[Start of Attachment]

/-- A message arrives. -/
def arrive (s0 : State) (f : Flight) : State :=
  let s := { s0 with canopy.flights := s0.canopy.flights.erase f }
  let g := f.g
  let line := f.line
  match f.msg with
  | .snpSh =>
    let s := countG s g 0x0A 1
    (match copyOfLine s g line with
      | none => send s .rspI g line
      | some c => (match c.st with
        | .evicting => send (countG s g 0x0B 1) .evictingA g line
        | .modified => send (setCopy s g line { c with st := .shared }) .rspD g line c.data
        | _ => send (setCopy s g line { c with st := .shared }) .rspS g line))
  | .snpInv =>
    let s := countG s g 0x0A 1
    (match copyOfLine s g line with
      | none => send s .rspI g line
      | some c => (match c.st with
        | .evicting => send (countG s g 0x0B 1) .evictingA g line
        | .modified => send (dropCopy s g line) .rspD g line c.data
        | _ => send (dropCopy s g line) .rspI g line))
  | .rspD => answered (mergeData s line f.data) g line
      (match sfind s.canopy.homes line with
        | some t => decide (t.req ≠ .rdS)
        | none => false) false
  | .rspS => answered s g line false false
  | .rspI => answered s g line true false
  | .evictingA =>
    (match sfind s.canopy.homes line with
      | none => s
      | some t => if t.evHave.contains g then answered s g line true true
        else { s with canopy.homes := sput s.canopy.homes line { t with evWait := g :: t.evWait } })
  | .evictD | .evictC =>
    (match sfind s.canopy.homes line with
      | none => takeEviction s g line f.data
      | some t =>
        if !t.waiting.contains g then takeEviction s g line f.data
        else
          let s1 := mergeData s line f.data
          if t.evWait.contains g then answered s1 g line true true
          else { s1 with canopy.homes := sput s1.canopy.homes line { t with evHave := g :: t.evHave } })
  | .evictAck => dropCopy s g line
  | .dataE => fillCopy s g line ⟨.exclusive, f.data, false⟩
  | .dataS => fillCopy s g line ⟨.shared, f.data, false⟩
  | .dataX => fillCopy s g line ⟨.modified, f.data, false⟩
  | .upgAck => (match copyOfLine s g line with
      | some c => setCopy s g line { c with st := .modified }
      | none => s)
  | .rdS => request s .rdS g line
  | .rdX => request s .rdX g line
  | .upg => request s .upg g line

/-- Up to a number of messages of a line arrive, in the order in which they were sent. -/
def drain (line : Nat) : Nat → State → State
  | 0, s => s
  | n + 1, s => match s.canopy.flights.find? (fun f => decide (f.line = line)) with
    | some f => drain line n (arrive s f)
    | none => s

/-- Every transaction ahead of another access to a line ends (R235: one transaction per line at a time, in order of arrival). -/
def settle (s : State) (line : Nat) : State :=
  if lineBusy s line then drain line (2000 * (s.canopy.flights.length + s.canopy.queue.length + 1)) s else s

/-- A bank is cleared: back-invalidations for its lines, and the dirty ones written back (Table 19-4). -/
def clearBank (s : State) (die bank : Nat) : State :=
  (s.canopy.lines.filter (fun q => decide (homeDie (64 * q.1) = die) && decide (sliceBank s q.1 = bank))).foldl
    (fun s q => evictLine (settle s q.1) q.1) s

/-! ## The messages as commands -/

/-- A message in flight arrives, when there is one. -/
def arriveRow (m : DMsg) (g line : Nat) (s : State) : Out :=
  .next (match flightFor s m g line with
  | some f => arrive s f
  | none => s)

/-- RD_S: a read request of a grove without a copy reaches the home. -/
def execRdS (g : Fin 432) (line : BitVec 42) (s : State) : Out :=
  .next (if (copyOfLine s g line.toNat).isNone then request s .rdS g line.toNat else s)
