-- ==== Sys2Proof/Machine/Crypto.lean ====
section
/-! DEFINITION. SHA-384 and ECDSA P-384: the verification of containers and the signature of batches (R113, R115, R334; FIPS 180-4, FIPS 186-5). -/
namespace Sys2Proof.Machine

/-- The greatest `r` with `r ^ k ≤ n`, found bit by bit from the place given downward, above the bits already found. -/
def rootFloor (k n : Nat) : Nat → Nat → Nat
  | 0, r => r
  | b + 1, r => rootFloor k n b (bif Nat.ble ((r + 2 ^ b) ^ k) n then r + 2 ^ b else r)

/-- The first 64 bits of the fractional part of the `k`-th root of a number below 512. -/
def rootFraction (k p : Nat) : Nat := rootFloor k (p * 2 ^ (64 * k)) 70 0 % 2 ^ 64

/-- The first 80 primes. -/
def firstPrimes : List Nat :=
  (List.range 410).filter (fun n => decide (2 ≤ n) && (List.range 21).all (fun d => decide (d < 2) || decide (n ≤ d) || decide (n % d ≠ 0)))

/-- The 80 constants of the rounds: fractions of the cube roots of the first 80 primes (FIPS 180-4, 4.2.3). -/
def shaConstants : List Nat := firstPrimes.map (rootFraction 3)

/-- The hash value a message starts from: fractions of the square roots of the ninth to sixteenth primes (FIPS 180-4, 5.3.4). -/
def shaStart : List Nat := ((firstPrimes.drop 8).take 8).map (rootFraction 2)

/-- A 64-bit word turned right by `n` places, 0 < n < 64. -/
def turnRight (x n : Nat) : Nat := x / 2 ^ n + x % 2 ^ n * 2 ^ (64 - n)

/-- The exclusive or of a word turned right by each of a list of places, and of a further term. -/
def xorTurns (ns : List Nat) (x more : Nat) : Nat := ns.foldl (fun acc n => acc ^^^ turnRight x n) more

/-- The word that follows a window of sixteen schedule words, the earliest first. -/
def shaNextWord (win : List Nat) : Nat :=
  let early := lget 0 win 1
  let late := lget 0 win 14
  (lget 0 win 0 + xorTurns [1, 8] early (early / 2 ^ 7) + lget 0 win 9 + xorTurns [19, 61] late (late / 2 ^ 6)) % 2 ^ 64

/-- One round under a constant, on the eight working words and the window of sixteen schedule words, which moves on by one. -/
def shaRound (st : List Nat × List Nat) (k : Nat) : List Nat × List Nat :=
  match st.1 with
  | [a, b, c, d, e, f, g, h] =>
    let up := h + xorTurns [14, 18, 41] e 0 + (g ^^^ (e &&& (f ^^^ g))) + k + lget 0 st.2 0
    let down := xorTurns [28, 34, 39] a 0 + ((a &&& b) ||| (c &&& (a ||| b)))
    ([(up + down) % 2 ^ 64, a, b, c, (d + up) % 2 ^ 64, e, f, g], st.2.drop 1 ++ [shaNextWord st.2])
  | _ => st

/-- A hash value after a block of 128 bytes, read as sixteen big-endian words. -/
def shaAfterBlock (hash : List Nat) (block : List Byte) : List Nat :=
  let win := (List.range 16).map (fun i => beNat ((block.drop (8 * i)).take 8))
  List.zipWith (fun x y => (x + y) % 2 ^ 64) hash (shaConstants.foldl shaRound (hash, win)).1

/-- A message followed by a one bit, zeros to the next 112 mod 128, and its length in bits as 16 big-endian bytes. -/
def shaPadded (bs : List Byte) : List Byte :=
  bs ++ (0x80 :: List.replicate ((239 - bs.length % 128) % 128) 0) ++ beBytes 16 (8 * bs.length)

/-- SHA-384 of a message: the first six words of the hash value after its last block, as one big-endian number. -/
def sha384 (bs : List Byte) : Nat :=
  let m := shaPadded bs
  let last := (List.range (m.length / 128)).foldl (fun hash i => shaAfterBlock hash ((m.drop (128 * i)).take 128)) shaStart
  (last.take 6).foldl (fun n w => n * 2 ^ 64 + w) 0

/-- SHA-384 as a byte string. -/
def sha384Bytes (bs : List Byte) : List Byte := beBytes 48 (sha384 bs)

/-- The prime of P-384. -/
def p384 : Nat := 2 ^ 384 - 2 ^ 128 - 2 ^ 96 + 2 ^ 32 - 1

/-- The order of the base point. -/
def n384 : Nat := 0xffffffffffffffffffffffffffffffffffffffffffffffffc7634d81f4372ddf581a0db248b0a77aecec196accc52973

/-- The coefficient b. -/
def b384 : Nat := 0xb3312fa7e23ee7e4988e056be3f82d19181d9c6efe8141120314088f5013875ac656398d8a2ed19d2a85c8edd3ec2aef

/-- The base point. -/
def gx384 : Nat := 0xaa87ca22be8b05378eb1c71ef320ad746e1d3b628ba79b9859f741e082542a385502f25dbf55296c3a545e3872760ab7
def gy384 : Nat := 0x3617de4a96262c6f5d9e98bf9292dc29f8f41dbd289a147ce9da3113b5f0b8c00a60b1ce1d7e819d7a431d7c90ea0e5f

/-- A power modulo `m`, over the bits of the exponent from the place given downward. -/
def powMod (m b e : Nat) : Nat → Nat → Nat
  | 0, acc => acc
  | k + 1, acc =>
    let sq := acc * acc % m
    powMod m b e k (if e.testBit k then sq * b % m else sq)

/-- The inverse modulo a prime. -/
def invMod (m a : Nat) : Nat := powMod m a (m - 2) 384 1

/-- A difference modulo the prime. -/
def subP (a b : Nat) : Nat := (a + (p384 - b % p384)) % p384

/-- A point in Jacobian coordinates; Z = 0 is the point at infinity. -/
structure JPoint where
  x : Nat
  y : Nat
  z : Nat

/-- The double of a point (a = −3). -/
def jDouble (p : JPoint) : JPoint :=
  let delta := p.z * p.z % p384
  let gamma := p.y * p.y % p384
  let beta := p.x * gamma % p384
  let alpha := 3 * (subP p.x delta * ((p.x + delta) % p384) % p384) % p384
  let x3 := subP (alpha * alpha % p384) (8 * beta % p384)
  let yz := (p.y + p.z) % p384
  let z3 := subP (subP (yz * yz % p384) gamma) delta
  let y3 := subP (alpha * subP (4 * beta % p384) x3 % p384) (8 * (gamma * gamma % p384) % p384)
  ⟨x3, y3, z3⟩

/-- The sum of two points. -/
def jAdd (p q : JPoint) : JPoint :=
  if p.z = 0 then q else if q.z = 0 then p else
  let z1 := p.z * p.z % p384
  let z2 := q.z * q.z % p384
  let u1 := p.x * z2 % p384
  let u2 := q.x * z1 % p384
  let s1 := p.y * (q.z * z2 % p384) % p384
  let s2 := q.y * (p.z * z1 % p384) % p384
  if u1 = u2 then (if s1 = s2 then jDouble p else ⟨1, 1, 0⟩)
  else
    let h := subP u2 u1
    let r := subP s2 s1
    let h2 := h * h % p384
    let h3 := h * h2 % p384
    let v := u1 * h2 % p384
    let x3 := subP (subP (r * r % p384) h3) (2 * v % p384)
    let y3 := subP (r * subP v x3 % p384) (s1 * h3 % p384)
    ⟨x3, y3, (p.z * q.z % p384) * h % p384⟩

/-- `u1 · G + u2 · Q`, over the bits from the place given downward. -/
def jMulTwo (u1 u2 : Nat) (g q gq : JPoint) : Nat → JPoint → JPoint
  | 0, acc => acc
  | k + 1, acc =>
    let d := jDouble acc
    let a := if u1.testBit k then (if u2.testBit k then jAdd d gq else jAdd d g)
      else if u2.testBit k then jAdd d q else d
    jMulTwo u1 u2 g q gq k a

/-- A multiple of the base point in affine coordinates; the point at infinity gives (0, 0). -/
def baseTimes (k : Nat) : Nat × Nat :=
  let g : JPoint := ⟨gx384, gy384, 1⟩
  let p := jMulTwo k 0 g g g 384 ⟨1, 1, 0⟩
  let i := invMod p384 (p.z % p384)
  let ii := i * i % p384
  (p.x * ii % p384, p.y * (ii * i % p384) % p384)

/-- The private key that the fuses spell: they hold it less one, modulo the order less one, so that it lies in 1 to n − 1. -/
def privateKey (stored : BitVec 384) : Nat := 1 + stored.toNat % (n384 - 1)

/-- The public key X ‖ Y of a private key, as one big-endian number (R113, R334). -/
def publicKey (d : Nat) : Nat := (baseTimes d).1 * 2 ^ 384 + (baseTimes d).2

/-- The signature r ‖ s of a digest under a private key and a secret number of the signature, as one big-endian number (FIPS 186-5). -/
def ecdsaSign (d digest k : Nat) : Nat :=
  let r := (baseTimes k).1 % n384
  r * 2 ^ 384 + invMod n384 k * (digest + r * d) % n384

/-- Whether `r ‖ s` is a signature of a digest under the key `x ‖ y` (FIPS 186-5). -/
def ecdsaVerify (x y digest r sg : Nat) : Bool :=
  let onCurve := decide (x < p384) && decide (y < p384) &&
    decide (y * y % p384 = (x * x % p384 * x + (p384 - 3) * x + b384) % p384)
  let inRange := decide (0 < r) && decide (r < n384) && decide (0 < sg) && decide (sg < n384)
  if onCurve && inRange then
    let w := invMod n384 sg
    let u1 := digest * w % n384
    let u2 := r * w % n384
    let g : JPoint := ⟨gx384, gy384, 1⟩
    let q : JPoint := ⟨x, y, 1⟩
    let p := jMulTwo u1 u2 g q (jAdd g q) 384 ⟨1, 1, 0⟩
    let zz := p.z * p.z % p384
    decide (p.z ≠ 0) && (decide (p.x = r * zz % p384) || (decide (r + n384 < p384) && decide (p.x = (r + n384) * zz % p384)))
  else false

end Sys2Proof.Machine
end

[End of Attachment]

- [EXERCISE OBJECTIVE] Would you quote everything above from the line containing "let early := lget 0 win 1" down to the line containing "on by one. -/"? Include both of those lines and nothing else.

- [ANSWER SPACE]
  let early := lget 0 win 1
  let late := lget 0 win 14
  (lget 0 win 0 + xorTurns [1, 8] early (early / 2 ^ 7) + lget 0 win 9 + xorTurns [19, 61] late (late / 2 ^ 6)) % 2 ^ 64

/-- One round under a constant, on the eight working words and the window of sixteen schedule words, which moves on by one. -/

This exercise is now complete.